§ RECORDED INFORMATION:
==================================================

-- ==== Sys2Proof/Machine/Boundary.lean ====
section
/-! DEFINITION. The step boundary (R27, R211 to R213): its actions in order, with the waits for votes and
the agreement, the commit record (R324 to R328), re-sharding (R309, R310), the run list (R189), and
the boundary actions of a resume (R365). -/

namespace Sys2Proof.Machine

/-! ## Bits kept beside the step status while a step closes -/

/-- 16 a failure other than a rejection, 17 a program word that cannot be repaired, 18 a split. -/
def noteBit (n : Nat) (s : Block) : Block := { s with bnd := { s.bnd with bits := putBit s.bnd.bits n true } }

/-! ## The commit record (R325 to R327) -/

/-- Both copies of the record take a value. -/
def setRecord (r : CommitRec) (s : Block) : Block := { s with upd := { s.upd with recA := r, recB := r } }

/-- The empty record. -/
def recEmpty : CommitRec := { valid := true, state := 0, step := 0, lepoch := 0, entries := [] }

/-- Flip SEL of every entry to its target, as one event. -/
def flipEntries (l : List (Nat × Nat)) (s : Block) : Block :=
  forEach l (fun e s => pmapSet e.1 (putBit (pmapEntry s e.1) 5 (e.2 == 1)) s) s

/-- Step 4 and 5 of R326: the flip with the advance, then DONE. -/
def applyRecord (s : Block) : Block :=
  let r := s.upd.recA
  let s := setNum 0x600001 r.step (flipEntries r.entries s)
  setRecord { r with state := 3 } s

/-- The copy with a valid digest and the higher state (R327). -/
def bestRecord (a b : CommitRec) : CommitRec := if a.valid && (!b.valid || decide (b.state ≤ a.state)) then a else b

/-- What the scheduler core does with the record when it starts with memory kept (R327). The spec gives the record of
no valid copy no code; it has code 0 (log 52). -/
def recoverRecord (s : Block) : Block :=
  let r := bestRecord s.upd.recA s.upd.recB
  if !r.valid then cperNow 0 3 0 0 0 (domLoc 11) 0 [] s
  else if r.state = 1 then setRecord recEmpty { s with bnd := { s.bnd with advance := false } }
  else if r.state = 2 then updBit 7 true (applyRecord (setRecord r s))
  else s

/-- A commit-record image (0x6062); that of an EMPTY record where there is none (R331). -/
def recordImage (r : CommitRec) : Bytes :=
  let entries := r.entries.flatMap (fun e => leBytes 4 (e.1 % 2 ^ 19 + e.2 % 2 * 2 ^ 31))
  let body := slice (leBytes 8 r.step ++ leBytes 4 r.entries.length ++ leBytes 2 r.lepoch) 0 60
  leBytes 2 1 ++ leBytes 2 r.state ++ body ++ sha512 (leBytes 2 1 ++ body ++ entries) ++ entries

/-! ## (a) The snapshot and what is summed and cleared (R27, R131, R170, R239, R217) -/

/-- Replace the arcade objects in force by the snapshot's; the mark says that they changed. -/
def adoptArcade (s : Block) : Block :=
  let n := mapFilter (fun k => !arcadeKey k) s.store.forceN
  let merge := fun (a : SMap Nat) (b : SMap Nat) => b.foldl (fun m e => mapSet (numDflt s.arc.slot e.1) m e.1 e.2) a
  let mergeD := fun (a : SMap Bytes) (b : SMap Bytes) => b.foldl (fun m e => mapSet (domDflt e.1) m e.1 e.2) a
  let fn := merge n (arcadePart s.bnd.snapN)
  let fd := mergeD (mapFilter (fun k => !arcadeKey k) s.store.forceD) (arcadePart s.bnd.snapD)
  let ch := decide (fn ≠ s.store.forceN) || decide (fd ≠ s.store.forceD)
  { s with store := { s.store with forceN := fn, forceD := fd }, bnd := { s.bnd with planChanged := s.bnd.planChanged || ch } }

/-- Copy the snapshot into force, marking a change of arcade objects. -/
def adoptSnapshot (s : Block) : Block :=
  let ch := decide (arcadePart (digestPart s.bnd.snapN) ≠ arcadePart s.store.forceN) ||
    decide (arcadePart (digestPart s.bnd.snapD) ≠ arcadePart s.store.forceD)
  adoptSnap { s with bnd := { s.bnd with planChanged := s.bnd.planChanged || ch } }

/-- Mode 0: the snapshot adopts the staged values (R408). -/
def adoptOpen (s : Block) : Block :=
  if numS s 0x1F1003 = 0 ∧ !s.recov.replay then
    if snapDiffers s then pendingBit (setDecl 1 (setEpoch (epochNo s + 1) (adoptSnapshot s))) else pendingBit (setDecl 0 s)
  else s

/-- Take the snapshot. -/
def takeSnapshot (s : Block) : Block :=
  adoptOpen { s with bnd := { s.bnd with snapN := s.store.nums, snapD := s.store.doms } }

/-- Sum and clear the counter sets. -/
def sumCsets (s : Block) : Block :=
  let sums := s.gals.csets.foldl (fun m e => mapMod csetZero m (e.1 % 1024) (fun a => csetAdd a e.2)) []
  { s with bnd := { s.bnd with sums }, gals := { s.gals with csets := [] } }

/-- OR the lane flags of a bank over the bound galleries. -/
def bankFlags (s : Block) (bank : Nat) : Nat :=
  s.vec.flags.foldl (fun a e => if e.1 / 4 % 2 = bank ∧ (logicalOf s (e.1 / 8)).isSome then e.2.foldl (· ||| ·) a else a) 0

/-- Report and clear lane flags and the flags of adders and engines. -/
def takeFlags (s : Block) : Block :=
  let s := setNum 0x236002 (bankFlags s 1) (setNum 0x236001 (bankFlags s 0) s)
  let s := setNum 0x513002 s.mem.flagsSide (setNum 0x513001 s.mem.flags0 s)
  { s with vec := { s.vec with flags := [] }, mem := { s.mem with flags0 := 0, flagsSide := 0 } }

/-- Clear the POISONED marks that writes of 0x5122 asked for (R251). -/
def clearPoisonMarks (s : Block) : Block :=
  let l := s.mem.fix.clearPoisonReq
  let s := forEach l (fun p s => pmapSet p (putBit (pmapEntry s p) 4 false) s) s
  reportPoison { s with mem := { s.mem with fix := { s.mem.fix with clearPoisonReq := [] } } }

/-- Rewrite program words that both halls lost from the image in memory, when it is still there (R335). -/
def repairProgram (s : Block) : Block :=
  let bad := s.prog.badA.filter (s.prog.badB.contains ·)
  if bad.isEmpty then s
  else
    let (d, s) := memRead 0 s.prog.source s.prog.size s
    if anyPoison d || sha512 (plain d) != dom s 0x603002 then noteBit 17 s
    else
      let s := forEach bad (fun w s => forEach (List.range 8) (fun i s =>
        bufPut (8 * w + i) (nth (plain d) (8 * w + i) 0) s) s) s
      { s with prog := { s.prog with badA := s.prog.badA.filter (fun w => !(bad.contains w)),
                                     badB := s.prog.badB.filter (fun w => !(bad.contains w)) } }

/-- An injection with trigger 1 fires at the boundary (R353). Where its injection point is an operation of the data plane, of
which a boundary has none, its event alone is made (log 44). -/
def fireBoundary (s : Block) : Block :=
  let i := s.rel.inject
  let l := fld i.loc 25 5
  let lane := fld i.loc 20 5
  if !(armed s) || i.trigger != 1 then s
  else if (i.detector = 0x04 ∧ i.loc = procLoc 2 ∧ procUp s 2) then lockstepHit 2 true (injectFire s)
  else if (i.detector = 0x05 ∧ i.loc = procLoc 0 ∧ procUp s 0) then lockstepHit 0 true (injectFire s)
  else if (i.detector = 0x0D ∧ i.loc = laneLoc l lane ∧ l < 18) then retireLane l lane 1 true true (injectFire s)
  else if (i.detector = 0x0E ∧ i.loc = laneLoc l 0 ∧ l < 18) then linkGoes true l 1 7 (injectFire s)
  else if (i.detector = 0x0F ∧ i.loc = domLoc 8) then detect 0x0F (domLoc 8) true 0 0 [] (injectFire s)
  else if (i.detector = 0x18 ∧ i.loc = domLoc 10) then
    let s := injectFire s
    { s with pwr := { s.pwr with offsetPolls := 200 } }
  else if (i.detector = 0x19 ∧ i.loc = domLoc 9) then detectAt 50 0x19 (domLoc 9) true 0 0 [] (injectFire s)
  else detect i.detector i.loc true 0 0 [] (injectFire s)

==================================================

§ WORK REQUEST: Could you write out exactly the lines above, starting at the first one and ending with the line that has "to R327) -/"?

§ TASK SOLUTION:
-- ==== Sys2Proof/Machine/Boundary.lean ====
section
/-! DEFINITION. The step boundary (R27, R211 to R213): its actions in order, with the waits for votes and
the agreement, the commit record (R324 to R328), re-sharding (R309, R310), the run list (R189), and
the boundary actions of a resume (R365). -/

namespace Sys2Proof.Machine

/-! ## Bits kept beside the step status while a step closes -/

/-- 16 a failure other than a rejection, 17 a program word that cannot be repaired, 18 a split. -/
def noteBit (n : Nat) (s : Block) : Block := { s with bnd := { s.bnd with bits := putBit s.bnd.bits n true } }

/-! ## The commit record (R325 to R327) -/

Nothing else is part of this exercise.